Es folgte ein regelrechter Ansturm aufs Web: Alle wollten ins Internet, alle wollten online Geschäfts machen. Zahllose Portale mit unaussprechlichen Namen sind gestartet – und viele innerhalb kürzester Zeit wieder verschwunden. Die Internet-Blase hat vielen Investoren eine Menge Geld gekostet.
Diejenigen Unternehmen, die nicht über ein ökonomisch tragfähiges Geschäftsmodell verfügten, verschwanden vom Markt. Ein Beispiel hierfür ist das 2000 gegründete deutsche Start-up-Unternehmen Snacker.de. Die Gründer hatten die vielversprechende Idee, eine Plattform zur Recherche nach Imbisstuben und Fast-Food-Ketten anzubieten. Nutzer hatten die Möglichkeit ihr Essen direkt zu bestellen. Auch wenn dieses Geschäftskonzept heutzutage im Internet wie auf lieferheld.de und pizza.de viel in Anspruch genommen wird, ging es am damaligen Bedarf der deutschen Konsumenten vorbei. Das Konzept war nicht tragfähig und das Start-up-Unternehmen ging nur ein Jahr später in Insolvenz.
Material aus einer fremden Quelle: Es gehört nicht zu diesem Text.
-- ==== Sys2Proof/Machine/Receiver.lean ====
section
/-! DEFINITION. The receiver of a link (R185 to R187), octet by octet, and the request a valid frame spells
(R193, R196). -/

namespace Sys2Proof.Machine

/-! ### The request of a frame (R193, R196) -/

/-- All request types (R194). -/
def allTypes : List RequestType :=
  [.openTransfer, .joinTransfer, .closeTransfer, .propose, .amend, .agree, .revise, .withdraw, .startStep, .lined,
    .stopStep, .hold, .release, .clear, .gauge, .tankdef, .stagedef, .set, .get, .read, .take, .status]

/-- The request type a type octet names (R194). -/
def typeOfCode (c : Byte) : Option RequestType := allTypes.find? fun t => t.code == c

/-- A frame whose length does not fit its type, after the permission check (R193). -/
def malformed (link : Station) (type : RequestType) (tag : Byte) (s : State) : Host.Outcome State Fault Refusal :=
  request link type tag false (fun e => refuse e .malformed) s

/-- Octet pairs as tank-list entries (R196). -/
def pairsOf : List Byte → List TankShare
  | t :: sh :: rest => { tank := t, share := sh } :: pairsOf rest
  | _ => []

/-- Groups of five octets as gauge entries (R196). -/
def gaugesOf : List Byte → List GaugeEntry
  | t :: a :: b :: c :: d :: rest => { tank := t, contents := word4 a b c d } :: gaugesOf rest
  | _ => []

/-- The step content of PROPOSE and AMEND, none for a length the tank count does not give (R196). -/
def contentOf : List Byte → Option StepContent
  | grade :: n :: rest =>
    if rest.length = 2 * n.toNat + 6 then
      match rest.drop (2 * n.toNat) with
      | [a, b, c, d, l, h] =>
        some { grade := grade, tanks := pairsOf (rest.take (2 * n.toNat)), quantity := word4 a b c d,
               rateCap := word2 l h }
      | _ => none
    else none
  | _ => none

/-- SET of one of the settings that carry one number (R196). -/
def takeSetNumber (link : Station) (tag code index : Byte) (v : Word16) (s : State) :
    Host.Outcome State Fault Refusal :=
  match code.toNat with
  | 0x01 => execSetRateLimits link tag .rmax index v s
  | 0x02 => execSetRateLimits link tag .rmin index v s
  | 0x03 => execSetTimerSetting link tag .u index v s
  | 0x04 => execSetStopTimes link tag .tstop index v s
  | 0x05 => execSetRateLimits link tag .cb index v s
  | 0x06 => execSetStopTimes link tag .rundown index v s
  | 0x07 => execSetTimerSetting link tag .topen index v s
  | 0x08 => execSetStopTimes link tag .tclose index v s
  | 0x09 => execSetTimerSetting link tag .confirm index v s
  | 0x0A => execSetTimerSetting link tag .settle index v s
  | 0x0B => execSetTimerSetting link tag (.silence .barge) index v s
  | 0x0C => execSetTimerSetting link tag (.silence .ship) index v s
  | 0x0D => execSetTimerSetting link tag (.silence .survey) index v s
  | 0x0E => execSetTimerSetting link tag .poll index v s
  | 0x11 => execSetS link tag index v s
  | 0x12 => execSetW link tag index v s
  | 0x13 => execSetNoFlow link tag index v s
  | _ => request link .set tag true (takeSetOther code) s

/-- Whether a code is not in R196's table of setting codes. -/
def unlistedCode (code : Byte) : Bool :=
  decide (code.toNat = 0 ∨ (0x16 < code.toNat ∧ code.toNat ≠ 0x20 ∧ code.toNat ≠ 0x21))

/-- SET by its code and length (R196): an unlisted code passes decoding at any of the three lengths. -/
def takeSetFrame (link : Station) (tag : Byte) (data : List Byte) (s : State) : Host.Outcome State Fault Refusal :=
  match data with
  | code :: index :: value =>
    if unlistedCode code then
      if value.length = 2 ∨ value.length = 5 ∨ value.length = 8 then request link .set tag true (takeSetOther code) s
      else malformed link .set tag s
    else if code = 0x0F#8 then
      match value with
      | [en, role, ch, use, wl, wh, tl, th] =>
        execSetAgentConfiguration link tag index
          { enabled := en, role := role, channels := ch, use := use, warn := word2 wl wh, trip := word2 tl th } s
      | _ => malformed link .set tag s
    else if code = 0x10#8 then
      match value with
      | [f, inv, d, t, n] =>
        execSetLineConfiguration link tag index { function := f, inversion := inv, debounce := d, trigger := t, notify := n } s
      | _ => malformed link .set tag s
    else
      match value with
      | [l, h] => takeSetNumber link tag code index (word2 l h) s
      | _ => malformed link .set tag s
  | _ => malformed link .set tag s

/-- READ by its selector and length (R196, R198). -/
def takeReadFrame (link : Station) (tag : Byte) (data : List Byte) (s : State) : Host.Outcome State Fault Refusal :=
  match data with
  | [sel] =>
    match sel.toNat with
    | 2 => execReadLists link tag s
    | 3 => execReadTotals link tag s
    | 4 => execReadHolds link tag s
    | 6 => execReadLines link tag s
    | 7 => execReadInstruments link tag s
    | 8 => execReadCounters link tag s
    | _ => malformed link .read tag s
  | [sel, x] =>
    match sel.toNat with
    | 1 => execReadStep link tag x s
    | 5 => execReadTanks link tag x s
    | _ => malformed link .read tag s
  | _ => malformed link .read tag s

/-- A request of a known type, by its data (R196). -/
def takeTypedFrame (link : Station) (tag : Byte) (type : RequestType) (data : List Byte) (s : State) :
    Host.Outcome State Fault Refusal :=
  match type, data with
  | .openTransfer, a :: b :: n :: grades =>
    if grades.length = n.toNat then execOpen link tag (word2 a b) grades s else malformed link .openTransfer tag s
  | .joinTransfer, [] => execJoin link tag s
  | .closeTransfer, [] => execClose link tag s
  | .propose, data =>
    match contentOf data with
    | some c => execPropose link tag c s
    | none => malformed link .propose tag s
  | .amend, n :: data =>
    match contentOf data with
    | some c => execAmend link tag n c s
    | none => malformed link .amend tag s
  | .agree, [n] => execAgree link tag n s
  | .revise, [n, op] => execRevise link tag n op s
  | .withdraw, [n] => execWithdraw link tag n s
  | .startStep, [] => execStart link tag s
  | .lined, [n] => execLined link tag n s
  | .stopStep, [] => execStop link tag s
  | .hold, [c, r] => execHold link tag c r s
  | .release, [src] => execRelease link tag src s
  | .clear, [src] => execClear link tag src s
  | .gauge, n :: rest =>
    if rest.length = 5 * n.toNat then execGauge link tag (gaugesOf rest) s else malformed link .gauge tag s
  | .tankdef, [i, f, a, b, c, d, hl, hh, tl, th] =>
    execTankdef link tag i { flag := f, capacity := word4 a b c d, high := word2 hl hh, trip := word2 tl th } s
  | .stagedef, [i, en, inp, el, eh, ll, lh, m, k] =>
    execStagedef link tag i
      { enabled := en, input := inp, enter := word2 el eh, leave := word2 ll lh, mode := m, k := k } s
  | .set, data => takeSetFrame link tag data s
  | .get, [c, i] => execGet link tag c i s
  | .read, data => takeReadFrame link tag data s
  | .take, [] => execTake link tag s
  | .status, [] => execStatus link tag s
  | t, _ => malformed link t tag s

/-- A valid frame is taken (R192, R193). -/
def takeFrame (link : Station) (type tag : Byte) (data : List Byte) (s : State) : Host.Outcome State Fault Refusal :=
  match typeOfCode type with
  | some t => takeTypedFrame link tag t data s
  | none => execUnknownRequest link tag type s

/-! ### Octets (R185) -/

/-- The value an escaped octet stands for, none for a wrong escape (R184, R185). -/
def unescape (b : Byte) : Option Byte :=
  if b = 0x85#8 then some 0xA5#8 else if b = 0x38#8 then some 0x18#8 else if b = 0x3B#8 then some 0x1B#8 else none

/-- The check of a frame: the covered octets and the check word sum to 0 modulo 65536 (R184). -/
def frameCorrect (l : Link) (high : Byte) : Bool :=
  decide ((octetSum (oct l.frameLength :: l.frameOctets) + l.checkLow.toNat + 256 * high.toNat) % 65536 = 0)

/-- A frame's octets as type, tag and data; a frame has at least the first two (R184). -/
def takeCorrect (link : Station) (octets : List Byte) (s : State) : Host.Outcome State Fault Refusal :=
  match octets with
  | type :: tag :: data => takeFrame link type tag data s
  | _ => quietEvent s fun s => s.setLink link ((s.link link).resetReceiver .hunt)

/-- An octet of the frame is taken according to the receiver state (R185). -/
def takeOctet (link : Station) (v : Byte) (s : State) : Host.Outcome State Fault Refusal :=
  let l := { s.link link with escape := false }
  match l.receiver with
  | .hunt => quietEvent s id
  | .length =>
    if 2 ≤ v.toNat ∧ v.toNat ≤ maxFrameLength then
      quietEvent s fun s => s.setLink link { l with frameLength := v.toNat, frameOctets := [], receiver := .body }
    else quietEvent s (discardFrame link .badLength)
  | .body =>
    let octets := l.frameOctets ++ [v]
    quietEvent s fun s =>
      s.setLink link { l with
        frameOctets := octets, receiver := if l.frameLength ≤ octets.length then .checkLow else .body }
  | .checkLow => quietEvent s fun s => s.setLink link { l with checkLow := v, receiver := .checkHigh }
  | .checkHigh =>
    if frameCorrect l v then takeCorrect link l.frameOctets s else quietEvent s (discardFrame link .badCheck)

/-- An octet other than 18h, with a good stop bit (R185). An octet ignored in HUNT is an event that changes nothing. -/
def takeGoodOctet (link : Station) (octet : Byte) (s : State) : Host.Outcome State Fault Refusal :=
  let l := s.link link
  if l.receiver = .hunt then
    if octet = 0xA5#8 then quietEvent s fun s => s.setLink link (l.resetReceiver .length)
    else quietEvent s id
  else if l.escape then
    match unescape octet with
    | some v => takeOctet link v s
    | none => quietEvent s (discardFrame link .badEscape)
  else if octet = 0xA5#8 then quietEvent s (discardFrame link .startOctet)
  else if octet = 0x1B#8 then quietEvent s fun s => s.setLink link { l with escape := true }
  else takeOctet link octet s

/-- An octet completes at a link's input (R185, R187). A faulty octet is no halt and no start octet. -/
def execReceiverOctet (link : Station) (octet : Byte) (stopBitGood : Bool) (s : State) :
    Host.Outcome State Fault Refusal :=
  if s.running = false then .next s
  else if stopBitGood = false then
    if (s.link link).receiver = .hunt then quietEvent s id else quietEvent s (discardFrame link .faultyStop)
  else if octet = 0x18#8 then event s (haltEffect link)
  else takeGoodOctet link octet s

end Sys2Proof.Machine
end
Heute ist es für alle Hersteller, Händler und Anbieter mehr oder weniger selbstverständlich, online Geschäfte zu machen. Jeder hat eine Filiale im Internet, mindestens eine. Und kämpft um Aufmerksamkeit, um Kunden.
Zentraler Erfolgsfaktor für die zunehmende Bedeutung des Internets stellt das wachsende Vertrauen der Konsumenten in das Internet als Einkaufskanal dar. Maßgeblich daran beteiligt ist neben Gütesiegeln der richtige Payment-Mix. Die Studie Internet-Zahlungsverkehr aus Sicht der Händler (IZH5) untersucht das Thema Zahlungsinstrumente als vertrauensbildende Maßnahmen im E-Commerce, Risikomanagement und Aufgeld/Rabatt für bestimmte Zahlungsverfahren.
Webshops wie www.kundka.de haben diesen Trend erkannt und bieten ihren Kunden neben einem sicheren Shoppen etwaige Zahlungsmöglichkeiten - von Visa und Mastercard über Paypal bishin zu Klarna.
Mit der erfolgreichen Einführung des Smartphones ist ein weiterer Treiber in den Markt gekommen, der das Wachstumspotenzial des elektronischen Handels erneut vorantreibt.
Sieben von acht Deutschen verfügen derzeit über ein Handy, 9,13 Mio. davon sind Smartphone-Nutzer. Im Alltag übernimmt das Smartphone durch technischen Fortschritt, schnellere Datenübertragung und preiswertere Tarife zunehmend die Funktion als Informations-, Kommunikations- und Transaktionsdienst, wodurch der Kunde an jedem Ort und zu jeder Zeit den Zugang zum Produktangebot erhält.
Die Entwicklung, dass sich immer mehr Bereiche des täglichen Lebens ins Internet verlagern, wird auch in naher Zukunft weitergehen. Der nächste Schritt dürfte wohl der Verkauf von frischen Lebensmitteln über das Internet sein. Viele Unternehmen setzen bereits auf diesen Verkaufszweig und können zunehmend Erfolge verbuchen. Zwar geht diese Entwicklung nur langsam voran, doch es ist nur eine Frage der Zeit, bis auch der Verkauf von Lebensmitteln hauptsächlich übers Internet geschieht.